出版社から話がこないのが残念でならない。

ま、売れるとはとても思えぬが。


新しく何かを始めれば、必ず
「得るものと失うもの」がある。

例えば結婚するとしよう。

「新生活」が始まれば、普通、おそらくは
「二人で居る幸せ」が得られるが替わりに
「独りで居る時間」を失う。そして何より
「自由」を奪われるのである。

「自由」。

ああ、なんという
素晴らしい響きだろう。

そんなものを失ってまで......
あかんあかん。
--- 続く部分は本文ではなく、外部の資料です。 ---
/-- A target is empty (R74). -/
theorem isTarget_empty {rule : SupportRule} {occ : Word} {r c : Nat} (h : isTarget rule occ r c = true) :
    occ.getLsbD (cellIndex r c) = false := by
  unfold isTarget at h
  rw [Bool.and_eq_true, Bool.not_eq_true'] at h
  exact h.1

/-- A source is a single piece over row `r` in column `c`, with an empty cell directly below it: the target itself, or a
cell between the target and the lowest piece above it (R75, R76). -/
theorem sourceMask_eq_cellBit {rule : SupportRule} {occ : Word} {r c : Nat} (hr : r ≤ 6) (hc : c < 8)
    (hmoves : sourceMask rule occ r c ≠ 0) :
    ∃ a, r ≤ a ∧ a < 7 ∧ sourceMask rule occ r c = cellBit (a + 1) c ∧
      occ.getLsbD (cellIndex (a + 1) c) = true ∧ occ.getLsbD (cellIndex a c) = false := by
  have htarget : isTarget rule occ r c = true := by
    by_contra hnot
    exact hmoves (sourceMask_of_not_target (by simpa using hnot))
  have hmask : sourceMask rule occ r c = lowestSet (occ &&& aboveMask r c) := if_pos htarget
  have habove : occ &&& aboveMask r c ≠ 0 := fun hzero => hmoves (by rw [hmask, hzero, lowestSet_zero])
  obtain ⟨i, hset, hlow⟩ := exists_lowest_set_bit habove
  have hi : i < 64 := BitVec.lt_of_getLsbD hset
  obtain ⟨hocc, hcol, hrow⟩ : occ.getLsbD i = true ∧ i % 8 = c ∧ r < i / 8 := by
    simpa only [BitVec.getLsbD_and, aboveMask_getLsbD hr hc hi, Bool.and_eq_true, decide_eq_true_eq] using hset
  have hindex : cellIndex (i / 8 - 1 + 1) c = i := by unfold cellIndex; omega
  refine ⟨i / 8 - 1, by omega, by omega, ?_, by rwa [hindex], ?_⟩
  · rw [hmask, lowestSet_eq_shiftLeft_one hset hlow, cellBit, hindex]
  · obtain hnext | hbetween : i / 8 - 1 = r ∨ r < i / 8 - 1 := by omega
    · rw [hnext]
      exact isTarget_empty htarget
    · have hbelow : cellIndex (i / 8 - 1) c = i - 8 := by unfold cellIndex; omega
      have hclear := hlow (i - 8) (by omega)
      rw [BitVec.getLsbD_and, aboveMask_getLsbD hr hc (by omega), show (i - 8) % 8 = c by omega,
        decide_eq_true (show r < (i - 8) / 8 by omega)] at hclear
      rw [hbelow]
      simpa using hclear

/-- All that one column of a row-step can do, said by the piece that moves (R75, R76, R79). -/
theorem columnStep_eq_or_drops (rule : SupportRule) (occ : Word) {r c : Nat} (gm : Grid × Nat) (hr : r ≤ 6)
    (hc : c < 8) :
    columnStep rule occ r gm c = gm ∨
    ∃ a, r ≤ a ∧ a < 7 ∧ occ.getLsbD (cellIndex (a + 1) c) = true ∧ occ.getLsbD (cellIndex a c) = false ∧
      columnStep rule occ r gm c = (gm.1.drop (cellBit (a + 1) c), gm.2 + 1) := by
  obtain ⟨-, hstill⟩ | ⟨hmoves, -, hdrop⟩ := columnStep_cases rule occ r gm c
  · exact .inl hstill
  · obtain ⟨a, hra, ha, hmask, hpiece, hempty⟩ := sourceMask_eq_cellBit hr hc hmoves
    exact .inr ⟨a, hra, ha, hpiece, hempty, by rw [hdrop, hmask]⟩

/-! ### One move on a plane (R76) -/

/-- A move within column `c` leaves the other columns of a plane as they are (R86). -/
theorem dropBits_cellBit_of_ne (plane : Word) {a c a' c' : Nat} (hc : c < 8) (ha' : a' < 8) (hc' : c' < 8)
    (hne : c' ≠ c) : (dropBits plane (cellBit a c)).getLsbD (cellIndex a' c') = plane.getLsbD (cellIndex a' c') := by
  have hstays : cellIndex a' c' ≠ cellIndex a c := by unfold cellIndex; omega
  have hreceives : 8 + cellIndex a' c' ≠ cellIndex a c := by unfold cellIndex; omega
  rw [dropBits_getLsbD _ _ _ (cellIndex_lt ha' hc')]
  simp [hstays, hreceives]

/-- Occupancy goes down as the planes do (10_state.md R19, R76). -/
theorem Grid.drop_occ (g : Grid) (s : Word) : (g.drop s).occ = dropBits g.occ s := by
  apply BitVec.eq_of_getLsbD_eq
  intro i hi
  simp only [Grid.drop, Grid.occ_getLsbD, dropBits_getLsbD _ _ _ hi]
  cases s.getLsbD i <;> cases s.getLsbD (8 + i) <;> simp [Bool.or_assoc, Bool.or_left_comm]

/-- A piece over an empty cell and that cell change places in the occupancy (R76). -/
theorem dropBits_cellBit_occ (occ : Word) {a c : Nat} (hpiece : occ.getLsbD (cellIndex (a + 1) c) = true)
    {i : Nat} (hi : i < 64) :
    (dropBits occ (cellBit (a + 1) c)).getLsbD i =
      if i = cellIndex a c then true else if i = cellIndex (a + 1) c then false else occ.getLsbD i := by
  have hsource : cellIndex (a + 1) c = 8 + cellIndex a c := by unfold cellIndex; omega
  have hlt : 8 + cellIndex a c < 64 := hsource ▸ BitVec.lt_of_getLsbD hpiece
  rw [hsource] at hpiece
  rw [dropBits_getLsbD _ _ _ hi, cellBit_getLsbD, cellBit_getLsbD, hsource]
  by_cases htarget : i = cellIndex a c
  · subst htarget
    simp [hpiece, hlt]
  · by_cases hpos : i = 8 + cellIndex a c
    · simp [hpos, hlt]
    · simp [htarget, hpos]

/-! ### The sum of the row indices (R83) -/

/-- The row of an occupied cell, and 0 for an empty one: what a cell adds to the sum (R83). -/
def rowWeight (occ : Word) (i : Nat) : Nat := if occ.getLsbD i then i / 8 else 0

/-- The sum of R83 over the set of all cells. -/
theorem rowIndexSum_eq_sum (g : Grid) : rowIndexSum g = ∑ i ∈ Finset.range 64, rowWeight g.occ i := rfl

/-- A move of one piece into the empty cell below it lowers the sum of the row indices by exactly 1 (R83). -/
theorem rowIndexSum_drop (g : Grid) {a c : Nat} (hc : c < 8)
    (hpiece : g.occ.getLsbD (cellIndex (a + 1) c) = true) (hempty : g.occ.getLsbD (cellIndex a c) = false) :
    rowIndexSum (g.drop (cellBit (a + 1) c)) + 1 = rowIndexSum g := by
  have hsource : cellIndex (a + 1) c < 64 := BitVec.lt_of_getLsbD hpiece
  have htarget : cellIndex a c < 64 := by unfold cellIndex at *; omega
  have hne : cellIndex a c ≠ cellIndex (a + 1) c := by unfold cellIndex; omega
  have hrow : ∀ b, cellIndex b c / 8 = b := fun b => by unfold cellIndex; omega
  have hpair : {cellIndex a c, cellIndex (a + 1) c} ⊆ Finset.range 64 := by
    simp [Finset.insert_subset_iff, hsource, htarget]
  have hrest : ∑ i ∈ Finset.range 64 \ {cellIndex a c, cellIndex (a + 1) c},
        rowWeight (dropBits g.occ (cellBit (a + 1) c)) i =
      ∑ i ∈ Finset.range 64 \ {cellIndex a c, cellIndex (a + 1) c}, rowWeight g.occ i := by
    refine Finset.sum_congr rfl fun i hi => ?_
    simp only [Finset.mem_sdiff, Finset.mem_range, Finset.mem_insert, Finset.mem_singleton, not_or] at hi
    obtain ⟨hlt, hnotTarget, hnotSource⟩ := hi
    rw [rowWeight, dropBits_cellBit_occ _ hpiece hlt, if_neg hnotTarget, if_neg hnotSource, rowWeight]
  rw [rowIndexSum_eq_sum, rowIndexSum_eq_sum, Grid.drop_occ, ← Finset.sum_sdiff hpair, ← Finset.sum_sdiff hpair,
    hrest, Finset.sum_pair hne, Finset.sum_pair hne]
  simp only [rowWeight, dropBits_cellBit_occ _ hpiece hsource, dropBits_cellBit_occ _ hpiece htarget, hpiece, hempty,
    hrow, hne.symm, if_true, if_false, Bool.false_eq_true]
  omega

/-- Two words agree in column `c`. -/
def SameColumn (x y : Word) (c : Nat) : Prop :=
  ∀ a, a < 8 → x.getLsbD (cellIndex a c) = y.getLsbD (cellIndex a c)

/-- A column's step leaves the occupancy of the other columns as it is (R77, R86). -/
theorem columnStep_sameColumn_of_ne (rule : SupportRule) (occ : Word) {r c c' : Nat} (gm : Grid × Nat)
    (hr : r ≤ 6) (hc : c < 8) (hc' : c' < 8) (hne : c' ≠ c) :
    SameColumn (columnStep rule occ r gm c).1.occ gm.1.occ c' := by
  intro b hb
  obtain hstill | ⟨a, -, -, -, -, hdrop⟩ := columnStep_eq_or_drops rule occ gm hr hc
  · rw [hstill]
  · rw [hdrop, Grid.drop_occ, dropBits_cellBit_of_ne _ hc hb hc' hne]

/-- A column's step lowers the sum by as many as it moves, where the snapshot is right about its column (R77, R83). -/
theorem columnStep_rowIndexSum (rule : SupportRule) {occ : Word} {r c : Nat} (gm : Grid × Nat) (hr : r ≤ 6)
    (hc : c < 8) (hlive : SameColumn gm.1.occ occ c) :
    rowIndexSum (columnStep rule occ r gm c).1 + (columnStep rule occ r gm c).2 = rowIndexSum gm.1 + gm.2 := by
  obtain hstill | ⟨a, -, ha, hpiece, hempty, hdrop⟩ := columnStep_eq_or_drops rule occ gm hr hc
  · rw [hstill]
  · rw [← hlive _ (by omega)] at hpiece hempty
    have hsum := rowIndexSum_drop gm.1 hc hpiece hempty
    simp only [hdrop]
    omega

/-- Different columns, each still as in the snapshot, lower the sum by as many as they move: the step of one leaves the
others as they were (R77, R83). -/
theorem foldl_columnStep_rowIndexSum (rule : SupportRule) {occ : Word} {r : Nat} {cols : List Nat} (gm : Grid × Nat)
    (hr : r ≤ 6) (hnodup : cols.Nodup) (hlt : ∀ c ∈ cols, c < 8) (hlive : ∀ c ∈ cols, SameColumn gm.1.occ occ c) :
    rowIndexSum (cols.foldl (columnStep rule occ r) gm).1 + (cols.foldl (columnStep rule occ r) gm).2 =
      rowIndexSum gm.1 + gm.2 := by
  induction cols generalizing gm with
  | nil => rw [List.foldl_nil]
  | cons c cols ih =>
    rw [List.nodup_cons] at hnodup
    rw [List.forall_mem_cons] at hlt hlive
    obtain ⟨hfresh, hnodup⟩ := hnodup
    obtain ⟨hc, hlt⟩ := hlt
    obtain ⟨hliveNow, hlive⟩ := hlive
    have hlater : ∀ c' ∈ cols, SameColumn (columnStep rule occ r gm c).1.occ occ c' := fun c' hmem a ha =>
      (columnStep_sameColumn_of_ne rule occ gm hr hc (hlt c' hmem) (ne_of_mem_of_not_mem hmem hfresh) a ha).trans
        (hlive c' hmem a ha)
    rw [List.foldl_cons, ih _ hnodup hlt hlater, columnStep_rowIndexSum rule gm hr hc hliveNow]

/-- A row-step lowers the sum of the row indices by as many as it moves (R83). -/
theorem rowStep_rowIndexSum (rule : SupportRule) (gm : Grid × Nat) {r : Nat} (hr : r ≤ 6) :
    rowIndexSum (rowStep rule gm r).1 + (rowStep rule gm r).2 = rowIndexSum gm.1 + gm.2 :=
  foldl_columnStep_rowIndexSum rule gm hr List.nodup_range (fun _ => List.mem_range.1) fun _ _ _ _ => rfl

/-- Row-steps 0 to 6 in any order lower the sum of the row indices by as many as they move (R83). -/
theorem foldl_rowStep_rowIndexSum (rule : SupportRule) {rows : List Nat} (gm : Grid × Nat)
    (hrows : ∀ r ∈ rows, r ≤ 6) :
    rowIndexSum (rows.foldl (rowStep rule) gm).1 + (rows.foldl (rowStep rule) gm).2 = rowIndexSum gm.1 + gm.2 := by
  induction rows generalizing gm with
  | nil => rw [List.foldl_nil]
  | cons r rows ih =>
    rw [List.forall_mem_cons] at hrows
    rw [List.foldl_cons, ih _ hrows.2, rowStep_rowIndexSum rule gm hrows.1]

/-- A pass lowers the sum of the row indices by its move count (R83). -/
theorem passUnder_rowIndexSum (rule : SupportRule) (g : Grid) :
    rowIndexSum (passUnder rule g).1 + (passUnder rule g).2 = rowIndexSum g := by
  have hrows : ∀ r ∈ List.range 7, r ≤ 6 := fun r hr => Nat.le_of_lt_succ (List.mem_range.1 hr)
  rw [passUnder, foldl_rowStep_rowIndexSum rule _ hrows, Nat.add_zero]

/-! ### A pass without a move (R82, R84) -/

/-- Where each step changes nothing or counts a move, so does a run of steps. -/
theorem foldl_eq_or_count_lt {f : Grid × Nat → Nat → Grid × Nat}
    (hstep : ∀ gm k, f gm k = gm ∨ gm.2 < (f gm k).2) :
    ∀ (l : List Nat) (gm : Grid × Nat), l.foldl f gm = gm ∨ gm.2 < (l.foldl f gm).2
  | [], _ => .inl rfl
  | k :: l, gm => by
    rw [List.foldl_cons]
    obtain hsame | hmore := foldl_eq_or_count_lt hstep l (f gm k)
    · rw [hsame]
      exact hstep gm k
    · obtain hfirst | hfirst := hstep gm k
      · rw [hfirst] at hmore ⊢
        exact .inr hmore
      · exact .inr (hfirst.trans hmore)

/-- A column's step changes nothing or counts a move (R79). -/
theorem columnStep_eq_or_count_lt (rule : SupportRule) (occ : Word) (r : Nat) (gm : Grid × Nat) (c : Nat) :
    columnStep rule occ r gm c = gm ∨ gm.2 < (columnStep rule occ r gm c).2 := by
  obtain ⟨-, hstill⟩ | ⟨-, -, hdrop⟩ := columnStep_cases rule occ r gm c
  · exact .inl hstill
  · rw [hdrop]
    exact .inr (Nat.lt_succ_self _)

/-- A pass without a move leaves the planes as they are (R84). -/
theorem passUnder_grid_of_still {rule : SupportRule} {g : Grid} (hstill : (passUnder rule g).2 = 0) :
    (passUnder rule g).1 = g := by
  have hrows : ∀ gm r, rowStep rule gm r = gm ∨ gm.2 < (rowStep rule gm r).2 := fun gm r =>
    foldl_eq_or_count_lt (columnStep_eq_or_count_lt rule gm.1.occ r) _ gm
  obtain hsame | hmoved := foldl_eq_or_count_lt hrows (List.range 7) (g, 0)
  · exact congrArg Prod.fst hsame
  · exact absurd hstill (Nat.pos_iff_ne_zero.1 hmoved)

/-! ### The loop of GRAV (R82) -/

/-- With more fuel than the sum of the row indices, the loop makes the passes before the first one without a move, and
counts them (R82, R83, log entry 14). -/
theorem gravLoop_eq_passesUnder (rule : SupportRule) {fuel : Nat} {g : Grid} (q : Nat)
    (hfuel : rowIndexSum g < fuel) :
    ∃ p, (∀ k, k < p → (passUnder rule (passesUnder rule k g)).2 ≠ 0) ∧
      (passUnder rule (passesUnder rule p g)).2 = 0 ∧ gravLoop rule fuel g q = (passesUnder rule p g, q + p) := by
  induction fuel generalizing g q with
  | zero => exact absurd hfuel (Nat.not_lt_zero _)
  | succ fuel ih =>
    by_cases hstill : (passUnder rule g).2 = 0
    · refine ⟨0, fun k hk => absurd hk (Nat.not_lt_zero k), by rwa [passesUnder_zero], ?_⟩
      rw [gravLoop_done hstill, passUnder_grid_of_still hstill, passesUnder_zero, Nat.add_zero]
    · have hless : rowIndexSum (passUnder rule g).1 < fuel := by
        have hpass := passUnder_rowIndexSum rule g
        omega
      obtain ⟨p, hmoving, hlast, hloop⟩ := ih (q + 1) hless
      refine ⟨p + 1, ?_, by rwa [passesUnder_succ], ?_⟩
      · rintro (_ | k) hk
        · rwa [passesUnder_zero]
        · rw [passesUnder_succ]
          exact hmoving k (Nat.lt_of_succ_lt_succ hk)
      · rw [gravLoop_moving hstill, hloop, passesUnder_succ, Nat.add_right_comm, Nat.add_assoc]

/-- Gravity is the passes before the first one without a move, and their number (R82, R88). -/
theorem gravityUnder_eq_passesUnder (rule : SupportRule) (g : Grid) :
    ∃ p, (∀ k, k < p → (passUnder rule (passesUnder rule k g)).2 ≠ 0) ∧
      (passUnder rule (passesUnder rule p g)).2 = 0 ∧ gravityUnder rule g = (passesUnder rule p g, p) := by
  simpa only [Nat.zero_add, gravityUnder] using gravLoop_eq_passesUnder rule 0 (Nat.lt_succ_self (rowIndexSum g))

/-- A pass after gravity moves nothing (R82). -/
theorem passUnder_gravityUnder_still (rule : SupportRule) (g : Grid) :
    (passUnder rule (gravityUnder rule g).1).2 = 0 := by
  obtain ⟨p, -, hlast, hgravity⟩ := gravityUnder_eq_passesUnder rule g
  rwa [hgravity]

/-- On a board where a pass moves nothing, gravity changes nothing and counts 0 (R82). -/
theorem gravityUnder_of_still {rule : SupportRule} {g : Grid} (hstill : (passUnder rule g).2 = 0) :
    gravityUnder rule g = (g, 0) := by
  rw [gravityUnder, gravLoop_done hstill, passUnder_grid_of_still hstill]

/-- Gravity after gravity changes nothing and counts 0 (R89). -/
theorem gravity_gravity (g : Grid) : gravity (gravity g).1 = ((gravity g).1, 0) :=
  gravityUnder_of_still (passUnder_gravityUnder_still Config.gravitySupportRule g)

end Sys2Proof.Machine
end

section
/-! PROOFS. The family of spec/20_memory.md: the commands that repeat without effect (R36, R37), and when the planes
change (R33). -/

namespace Sys2Proof.Machine

/-! ### Idempotent commands (R37) -/

/-- An assignment made twice is made once (40_cell_access.md R67). -/
theorem assignBit_assignBit (plane b : Word) (i : Nat) :
    assignBit (assignBit plane i b) i b = assignBit plane i b := by
  apply BitVec.eq_of_getLsbD_eq
  intro j hj
  simp only [assignBit_getLsbD _ _ _ _ hj]
  split <;> rfl

/-- A cell assigned twice the same value is assigned it once (R37, R67). -/
theorem Grid.setCell_setCell (g : Grid) (r c v : Nat) : (g.setCell r c v).setCell r c v = g.setCell r c v := by
  simp only [Grid.setCell, assignBit_assignBit]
そーいえば
近々結婚する人がいたんだっけ。

逆に何かを止めれば、やはり
「得るものと失うもの」があるわけで、
失うものはもちろんその
「何か」であり、得るものは案外
「自由」だったりする。

店を閉める時、オレは当然
「愛する店」を失ったが、同時に
「自由」も得た。

しばらくの間は、胸に
「ポッカリ」と穴が空いたようだった。
しかし、時間と共にそれはいつの間にか塞がり、今ではその
「自由」を、しっかりと満喫している。

多少の収入があるからと言ってキッチリ
「リタイア生活」を決め込み、いつまで経っても
「新たな何か」を始めようとしないのは、
「得るもの」と「失うもの」を計りにかけた時、どう考えたって
「失うもの」の方が重いからだ。

それは
「自由」であり
「時間」である。

某カフェを始める時も始めてからも、
「得るもの」はものすごく大きかったけど、
「失うもの」なんてたかが知れていた。
「お金」と「意味のないプライド」程度の
些細なものだったのだ。

よく言われる通り
「時間はお金では買えない」し、オレには
「ビジネスの才覚がない」のであるからして、
結論は自ずと出ている。

「タイでビジネスを始めるなら」
「パタヤーで何か店を開くなら」等等、常に
いろいろと考えてはいるけど、それは
「ボケ防止」の頭の体操といったところだろうか。

「自由」な「時間」とは、
それくらい堪えられない
「極上の麻薬」のようなものなのであり、
この年で味わってしまったら、簡単に
やめられるものではない。


そりゃ、
「カフェでまったり」もするわ。

という、

お話だ。


*「トゥラキットゥ(2211)」は「ビジネス」の意。